A peel bark tree or culturally modified tree. Notice the scar is wide and starts at about knee height, extending to just above head height. Axe cuts can be found in the wood at the top and the bottom of the scar, helping to identify this distinctly as a culturally modified tree. This particular tree is a Ponderosa Pine tree that is growing on a site that has not experienced fire for about 100 years, resulting in the large pile of needles and sloughed off bark at the base of the tree. Photograph by James Speer.

Climate

Climate reconstruction from tree rings is probably the most recognized application of dendrochronology. Dendrochronologists reconstruct past temperature and precipitation records that can inform investigators of climate conditions during Native American habitation (Ahlstrom et al. 1995; Dean et al. 1985; Grissino-Mayer 1995; Kaye and Swetnam 1999; Salzer 2000a, 2000b; Stahle et al. 1998; Van West and Dean 2000). Grissino-Mayer (1995), for example, developed a climate reconstruction for El Malpais, New Mexico, that extends back to 100 BC This 2000-year long precipitation record delineates drought and moisture episodes for much of the southwestern U.S. Grissino-Mayer compared this climate reconstruction to major changes in Native American settlement patterns. Stahle et al. (1998) examined Bald Cypress (Taxodium distichum) growth in southern Virginia and found that the Roanoke and Jamestown colonies were established during two of the most severe droughts recorded in their 800-year record. Both of these colonies foundered soon after they were established, which demonstrates communities’ reliance upon the resources provided by a temperate climate.
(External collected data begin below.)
-- ==== Sys2Proof/Machine/Sync.lean ====
section
/-! DEFINITION. Barriers, PHASE and chunk ends, major 20 (09 R210-R214). A thread arrives when its chunk commits:
the wait is entered here and judged on committed state. -/

namespace Sys2Proof.Machine

/-- The form of a SYNC word: no guard (09 R210). -/
def syncForm (sw : Bool) : Form := { sw := sw, guarded := false }

/-- BART (09 R211). -/
def execBart (sw : Bool) (s : State) : Host.Outcome State Fault Refusal :=
  groupOnly s (syncForm sw) (fun i w => setFates w i.lanes (.arrive .bart))

/-- BARG (09 R211). -/
def execBarg (sw : Bool) (s : State) : Host.Outcome State Fault Refusal :=
  groupOnly s (syncForm sw) (fun i w => setFates w i.lanes (.arrive .barg))

/-- BARTC (09 R212). -/
def execBartc (sw : Bool) (k : BitVec 4) (c : BitVec 18) (s : State) : Host.Outcome State Fault Refusal :=
  groupOnly s { syncForm sw with illegal := c == 0#18 } (fun i w => setFates w i.lanes (.arrive (.bartc k.toNat c.toNat i.runPc ((i.g.cur.map (·.uid)).getD 0))))

/-- The index of PHASE.none (09 R213). -/
def noProgram : Nat := 0x3FFFF

/-- PHASE (09 R213, 08 R164): reads the team's exchange name and sets it when it is unset; a different name, or a
lattice program of the group that is not joined, traps with PHASE_ILLEGAL. -/
def execPhase (sw : Bool) (e : BitVec 18) (s : State) : Host.Outcome State Fault Refusal :=
  let count := match s.issue.actor with
    | .group gid _ => (match groupTriple s gid with
      | some (_, _, l) => l.exchOffsets.length
      | none => 0)
    | _ => 0
  groupOnly s { syncForm sw with illegal := e.toNat != noProgram && decide (e.toNat ≥ count) }
    (fun i w =>
      let name := viewName i.g i.t
      let word := teamInput i.t 31
      let w1 := access w [word] (if name.isNone then [word] else [])
      if !i.g.regs.unjoined.isEmpty || (name.isSome && name != some e.toNat) then setFates w1 i.lanes (.trap 3 0#32)
      else
        let w2 := if name.isNone then addEffs w1 [.exname e.toNat] else w1
        setFates w2 i.lanes (.arrive (.phase e.toNat)))

/-- CHEND (09 R214). -/
def execChend (sw : Bool) (s : State) : Host.Outcome State Fault Refusal :=
  groupOnly s (syncForm sw) (fun i w => setFates w i.lanes .nextEnd)

/-- FENL (09 R214): waits until no chunk of the group is open or in flight. -/
def execFenl (sw : Bool) (s : State) : Host.Outcome State Fault Refusal :=
  groupOnly s (syncForm sw) (fun i w => setFates w i.lanes (.arrive (.fenl ((i.g.cur.map (·.uid)).getD 0))))

end Sys2Proof.Machine
end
Most dendroclimatic studies across North America reconstruct precipitation because the majority of sampled trees are located at lower elevations where trees are stressed by lack of moisture. Temperature reconstructions are possible, but they need to be conducted at high latitude or high elevation where the trees are stressed by low temperatures. Salzer and Kipfmueller (2005) created a 2,262-year temperature reconstruction from Rocky Mountain Bristlecone Pine (Pinus aristata) in the San Francisco Peaks, Arizona, at 3,536 m elevation. They found that the post-1976 warm/wet period is unprecedented throughout the entire record. During the Medieval Warm Period and Little Ice Age, Salzer and Kipfmueller (2005) record periods of high variability with major shifts between warm or cold and wet or dry conditions. This type of variability creates an unstable climatic condition that is hard to cope with, making subsistence agriculture unpredictable, and leading to possible social strife and collapse of ancient cultures (Dean et al. 1985). Salzer (2000a) compared the Anasazi settlement patterns in northern Arizona to his 2,262-year long temperature reconstruction. Salzer (2000a) discovered three distinctly cold periods in the 1200s around the time of the Anasazi abandonment of their settlements in northern Arizona, suggesting that this climatic variability may have been a factor in Anasazi relocation.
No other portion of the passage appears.